XRP Ledger Developers Refute Last-Place Security Ranking Among Blockchains – Decrypt

XRP Ledger builders are pushing again in opposition to the community’s last-place safety ranking in a current rating of greater than a dozen blockchains by analysis agency Kaiko, reviving a long-standing debate over the cryptocurrency platform’s decentralization and general trustworthiness.

The Kaiko Blockchain Ecosystem Rating, launched on August 13, assigned XRP Ledger a safety rating of 41 out of 100, the bottom among the many 15 blockchains included within the report. Ethereum topped the rating with a ranking of 83 out of 100, intently trailed by Ethereum layer-2 community Arbitrum and layer-1 community Solana, Kaiko’s findings present.

Nonetheless, XRP Ledger’s low rating is deceptive, RippleX Engineering Head Ayo Akinyele claimed in feedback to Decrypt, citing the community’s sturdy security document.

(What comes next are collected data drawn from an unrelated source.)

-- ==== Sys2Proof/Certificates/Slice0/Obligations.lean ====
section
/-! DEFINITION. The statements for the provers. Each formalises rules of spec/, named in its docstring;
a clause that rests on the model's own choice says so and names the log entry. -/

open Sys2Proof Sys2Proof.Machine

/-! ## Command words -/

/-- R78, R82: a word decodes to a command exactly when it is that command's word, of which there are
seven in all; a word with `RSV != 0`, or with `S = 1` on another opcode than CONFIGURE's, is ILLEGAL. -/
def Obligations.DecodeExactlyTheSevenWords : Prop :=
  (∀ (wd : Word) (i : Instr), decode wd = .ok i ↔ wd = encode i) ∧
  (∀ i : Instr, i.wf = true) ∧
  encode .begin = 0x00000001 ∧ encode .end_ = 0x00000002 ∧
  encode (.configure false) = 0x00000003 ∧ encode (.configure true) = 0x00000103 ∧
  encode .read = 0x00000004 ∧ encode .readBuf = 0x00000005 ∧ encode .getSerIndex = 0x00000006 ∧
  ∀ wd : Word, (reservedField wd ≠ 0 ∨ (stereoField wd = true ∧ opcodeField wd ≠ 0x03)) →
    ∃ why, decode wd = .error why

/-- 95_test_vectors.md 2.1: words of every family, and words that are ILLEGAL. -/
def Obligations.DecodeVectors : Prop :=
  decode 0x00000001 = .ok .begin ∧ decode 0x00000002 = .ok .end_ ∧
  decode 0x00000103 = .ok (.configure true) ∧ decode 0x00000004 = .ok .read ∧
  decode 0x00000005 = .ok .readBuf ∧ decode 0x00000006 = .ok .getSerIndex ∧
  decode 0x00000000 = .error .unassignedOpcode ∧ decode 0x00000007 = .error .unassignedOpcode ∧
  decode 0x00000101 = .error .stereoNotAllowed ∧ decode 0x00000303 = .error .reservedBits ∧
  decode 0x80000001 = .error .reservedBits

/-- R79: a host write to `CMD` while `BUSY` is 0 stores the word, sets `seq` to the first row of what it
decodes to, latches the stereo flag of a CONFIGURE, and leaves the rest, `RESULT` and `ERRCODE` among it;
while `BUSY` is 1 it raises `F_CONCURRENT`. -/
def Obligations.CommandWriteStartsCommand : Prop :=
  ∀ (s : State) (port : Nat) (b : Block) (wd : Word) (rest : List HostOp),
    s.turn = .host → s.program = .wr port 32 0x00 wd :: rest → s.block? port = some b →
    (b.seq ≠ none → step s = .fault .concurrent) ∧
    (b.seq = none → ∃ b' : Block,
      step s = .next (({ s with program := rest }.setBlock port b').nextAnswer) ∧
      b' = { b with cmd := wd, seq := b'.seq, work := b'.work } ∧
      b'.work = { b.work with st := b'.work.st } ∧
      ((∀ stereo, decode wd ≠ .ok (.configure stereo)) → b'.work.st = b.work.st) ∧
      (decode wd = .ok .begin → b'.seq = some (.begin .b0)) ∧
      (decode wd = .ok .end_ → b'.seq = some (.end_ .e0)) ∧
      (∀ stereo, decode wd = .ok (.configure stereo) →
        b'.seq = some (.configure .c0) ∧ b'.work.st = stereo) ∧
      (decode wd = .ok .read → b'.seq = some (.read .rd0)) ∧
      (decode wd = .ok .readBuf → b'.seq = some (.readBuf .q0)) ∧
      (decode wd = .ok .getSerIndex → b'.seq = some .getSerIndex) ∧
      (∀ why, decode wd = .error why → b'.seq = some .illegal))

/-- R29, R79: after the word `wd` was written to the command port, the sequencer's step is `exec` of the
command that `wd` decodes to, after which the answer is used up and the turn passes on; and so it is
at every later row of the command. -/
def Obligations.StepRunsTheDecodedCommand : Prop :=
  (∀ (s : State) (b : Block) (wd : Word) (i : Instr),
    s.block? s.fetchId = some b → decode wd = .ok i →
    step (s.loadCommand wd) = advance (exec i (s.loadCommand wd))) ∧
  ∀ (s : State) (id : Nat) (b : Block) (pos : Position) (i : Instr),
    s.atRow id b pos → pos.instr b.work.st = some i → step s = advance (exec i s)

“XRPL has one of many strongest safety observe data in blockchain—13 years of steady operation and not using a single incident impacting the core community,” Akinyele stated.

Kaiko researchers acknowledged that the rating was influenced partially by an April incident wherein the official software program growth equipment for XRP Ledger was hit with a provide chain assault and contaminated with a possible crypto-swiping “backdoor,” as first found by safety agency Aikido.

The XRP Ledger Basis changed the compromised software program downloads and stated the community codebase itself was by no means impacted. When requested in regards to the incident, a Ripple Labs consultant once more careworn that it didn’t symbolize a community vulnerability.

“A few of the perceptions might stem from a lack of know-how in regards to the nature of the incident,” the consultant stated, including that it was “not a vulnerability in XRPL itself, however a provide chain concern in an NPM bundle (a JavaScript library).”

“Ripple, the XRPL Basis, validators, and unbiased builders all communicated brazenly,” they added, “from incident studies to public posts.”

Past contemplating that incident, Kaiko researchers additionally used publicly obtainable information on operational resilience, validator decentralization, audit frequency, and previous incidents to give you its safety scores.

XRP Ledger acquired low marks on safety as a result of it confirmed indicators of extra centralization than different main blockchains, a Kaiko consultant instructed Decrypt, pointing to the protocol’s comparatively low node rely and Nakamoto coefficient—two key measures of decentralization within the crypto world. Its rating additionally suffered as a result of discovery of a crypto-stealing malware in an official XRP Ledger node bundle supervisor for builders in April.

Some Web3 specialists have forged doubt on the usefulness of third-party safety audits, pointing to an increase in pay-to-play certifications and the technical limitations of many providers. The disagreement over XRP’s safety rating underscores a long-running debate over the trustworthiness of the protocol.

For years, some Web3 customers have raised considerations over its degree of decentralization, a high quality that’s typically thought to be a proxy for safety within the crypto neighborhood. The community has a comparatively low variety of validators—it has lower than 200 working validator nodes on mainnet, whereas Solana boasts greater than 1,000 validators, in accordance with on-line information.

The DeFi platform additionally has a comparatively a low Nakamoto coefficient, a measure of decentralization—named after pseudonyous Bitcoin creator Satoshi Nakamoto—that counts the minimal variety of unbiased entities required to disrupt or overtake a blockchain.

However XRP Ledger’s safety measures go far past its decentralization, in accordance with Akinyele.

“XRPL’s consensus design is inherently resilient in opposition to assault,” Akinyele stated. “Validators don’t have any incentive to collude or censor.”

XRP Ledger makes use of its distinctive node lists to safe its community, the manager added. In accordance with that system, every validator retains a listing of community individuals which might be deemed reliable, conserving dangerous actors at bay.

“If [malicious] conduct have been ever tried, the neighborhood might instantly reject the offending validator and adapt the community to forestall it,” he added.

Akinyele additionally highlighted a number of safety endorsements acquired by XRP Ledger over the previous two years, together with a “Triple A” Skynet rating from CertiK and audits from Web3 safety companies Halborn and FYEO.